Наконец наступил момент, когда предположения эти превратились уже в уверенность, когда на третий или четвертый день по выходе нашем в китайские воды, на рассвете, адмирал поднял сигнал: «Начать погрузку угля». Сомнений не оставалось уже ни у кого, даже у самых злостных скептиков. Ясно, что адмирал идет вперед и вперед, не думая пока о якорной стоянке, иначе – зачем грузиться углем в открытом море?
С давно не виданной энергией и жаром приступили к погрузке угля. В разгаре погрузки, среди дня, адмирал приказал вдруг сигналом: «Кораблям показать точное количество имеемого запаса топлива». Приблизительное количество адмирал знал, ибо корабли ежедневно, перед подъемом флага, показывали сигналом в числе прочих, даваемых ежедневно сведений, и количество остающегося топлива.

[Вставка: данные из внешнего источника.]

@[simp] theorem State.setFld_pending (s : State) (r : Reg) (hi lo x : Nat) : (s.setFld r hi lo x).pending = s.pending := rfl
@[simp] theorem State.setFld_time (s : State) (r : Reg) (hi lo x : Nat) : (s.setFld r hi lo x).time = s.time := rfl
@[simp] theorem State.setFld_boot (s : State) (r : Reg) (hi lo x : Nat) : (s.setFld r hi lo x).boot = s.boot := rfl
@[simp] theorem State.setFld_power (s : State) (r : Reg) (hi lo x : Nat) : (s.setFld r hi lo x).power = s.power := rfl
@[simp] theorem State.setFld_pcie (s : State) (r : Reg) (hi lo x : Nat) : (s.setFld r hi lo x).pcie = s.pcie := rfl
@[simp] theorem State.setFld_ctxs (s : State) (r : Reg) (hi lo x : Nat) : (s.setFld r hi lo x).ctxs = s.ctxs := rfl
@[simp] theorem State.setFld_dies (s : State) (r : Reg) (hi lo x : Nat) : (s.setFld r hi lo x).dies = s.dies := rfl
@[simp] theorem State.setFld_cells (s : State) (r : Reg) (hi lo x : Nat) : (s.setFld r hi lo x).cells = s.cells := rfl
@[simp] theorem State.setFld_groups (s : State) (r : Reg) (hi lo x : Nat) : (s.setFld r hi lo x).groups = s.groups := rfl
@[simp] theorem State.setFld_mem (s : State) (r : Reg) (hi lo x : Nat) : (s.setFld r hi lo x).mem = s.mem := rfl
@[simp] theorem State.setFld_cmds (s : State) (r : Reg) (hi lo x : Nat) : (s.setFld r hi lo x).cmds = s.cmds := rfl
@[simp] theorem State.setFld_held (s : State) (r : Reg) (hi lo x : Nat) : (s.setFld r hi lo x).held = s.held := rfl
@[simp] theorem State.setFld_msgs (s : State) (r : Reg) (hi lo x : Nat) : (s.setFld r hi lo x).msgs = s.msgs := rfl
@[simp] theorem State.setFld_faults (s : State) (r : Reg) (hi lo x : Nat) : (s.setFld r hi lo x).faults = s.faults := rfl
@[simp] theorem State.setFld_log (s : State) (r : Reg) (hi lo x : Nat) : (s.setFld r hi lo x).log = s.log := rfl
@[simp] theorem State.setFld_freeze (s : State) (r : Reg) (hi lo x : Nat) : (s.setFld r hi lo x).freeze = s.freeze := rfl
@[simp] theorem State.setFld_snap (s : State) (r : Reg) (hi lo x : Nat) : (s.setFld r hi lo x).snap = s.snap := rfl
@[simp] theorem State.setFld_twatches (s : State) (r : Reg) (hi lo x : Nat) : (s.setFld r hi lo x).twatches = s.twatches := rfl
@[simp] theorem State.setFld_gradStep (s : State) (r : Reg) (hi lo x : Nat) : (s.setFld r hi lo x).gradStep = s.gradStep := rfl
@[simp] theorem State.setFld_fabric (s : State) (r : Reg) (hi lo x : Nat) : (s.setFld r hi lo x).fabric = s.fabric := rfl
@[simp] theorem State.setFld_upd (s : State) (r : Reg) (hi lo x : Nat) : (s.setFld r hi lo x).upd = s.upd := rfl
@[simp] theorem State.setFld_step (s : State) (r : Reg) (hi lo x : Nat) : (s.setFld r hi lo x).step = s.step := rfl
@[simp] theorem State.setFld_sec (s : State) (r : Reg) (hi lo x : Nat) : (s.setFld r hi lo x).sec = s.sec := rfl
@[simp] theorem State.setFld_freeCount (s : State) (r : Reg) (hi lo x : Nat) : (s.setFld r hi lo x).freeCount = s.freeCount := rfl

@[simp] theorem State.bump_pending (s : State) (r : Reg) (n : Nat) : (s.bump r n).pending = s.pending := rfl
@[simp] theorem State.bump_time (s : State) (r : Reg) (n : Nat) : (s.bump r n).time = s.time := rfl
@[simp] theorem State.bump_boot (s : State) (r : Reg) (n : Nat) : (s.bump r n).boot = s.boot := rfl
@[simp] theorem State.bump_power (s : State) (r : Reg) (n : Nat) : (s.bump r n).power = s.power := rfl
@[simp] theorem State.bump_pcie (s : State) (r : Reg) (n : Nat) : (s.bump r n).pcie = s.pcie := rfl
@[simp] theorem State.bump_ctxs (s : State) (r : Reg) (n : Nat) : (s.bump r n).ctxs = s.ctxs := rfl
@[simp] theorem State.bump_dies (s : State) (r : Reg) (n : Nat) : (s.bump r n).dies = s.dies := rfl
@[simp] theorem State.bump_cells (s : State) (r : Reg) (n : Nat) : (s.bump r n).cells = s.cells := rfl
@[simp] theorem State.bump_groups (s : State) (r : Reg) (n : Nat) : (s.bump r n).groups = s.groups := rfl
@[simp] theorem State.bump_mem (s : State) (r : Reg) (n : Nat) : (s.bump r n).mem = s.mem := rfl
@[simp] theorem State.bump_cmds (s : State) (r : Reg) (n : Nat) : (s.bump r n).cmds = s.cmds := rfl
@[simp] theorem State.bump_held (s : State) (r : Reg) (n : Nat) : (s.bump r n).held = s.held := rfl
@[simp] theorem State.bump_msgs (s : State) (r : Reg) (n : Nat) : (s.bump r n).msgs = s.msgs := rfl
@[simp] theorem State.bump_faults (s : State) (r : Reg) (n : Nat) : (s.bump r n).faults = s.faults := rfl
@[simp] theorem State.bump_log (s : State) (r : Reg) (n : Nat) : (s.bump r n).log = s.log := rfl
@[simp] theorem State.bump_freeze (s : State) (r : Reg) (n : Nat) : (s.bump r n).freeze = s.freeze := rfl
@[simp] theorem State.bump_snap (s : State) (r : Reg) (n : Nat) : (s.bump r n).snap = s.snap := rfl
@[simp] theorem State.bump_twatches (s : State) (r : Reg) (n : Nat) : (s.bump r n).twatches = s.twatches := rfl
@[simp] theorem State.bump_gradStep (s : State) (r : Reg) (n : Nat) : (s.bump r n).gradStep = s.gradStep := rfl
@[simp] theorem State.bump_fabric (s : State) (r : Reg) (n : Nat) : (s.bump r n).fabric = s.fabric := rfl
@[simp] theorem State.bump_upd (s : State) (r : Reg) (n : Nat) : (s.bump r n).upd = s.upd := rfl
@[simp] theorem State.bump_step (s : State) (r : Reg) (n : Nat) : (s.bump r n).step = s.step := rfl
@[simp] theorem State.bump_sec (s : State) (r : Reg) (n : Nat) : (s.bump r n).sec = s.sec := rfl
@[simp] theorem State.bump_freeCount (s : State) (r : Reg) (n : Nat) : (s.bump r n).freeCount = s.freeCount := rfl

Во время же погрузки корабли показывали количество принимаемого угля ежечасно. В чем же дело? Почему ему теперь понадобилась точная цифра имеемого на судах запаса? Вопрос этот заинтересовал всех в высшей степени. Одно было ясно: адмирал, по-видимому, принимал какое-то важное решение, которое зависело главным образом от имеемого на кораблях запаса угля. Он прекрасно знал, что показываемая в утренних рапортах цифра всегда грешит в сторону уменьшения действительного запаса угля, и теперь ему для чего-то понадобилось знать точную и верную цифру.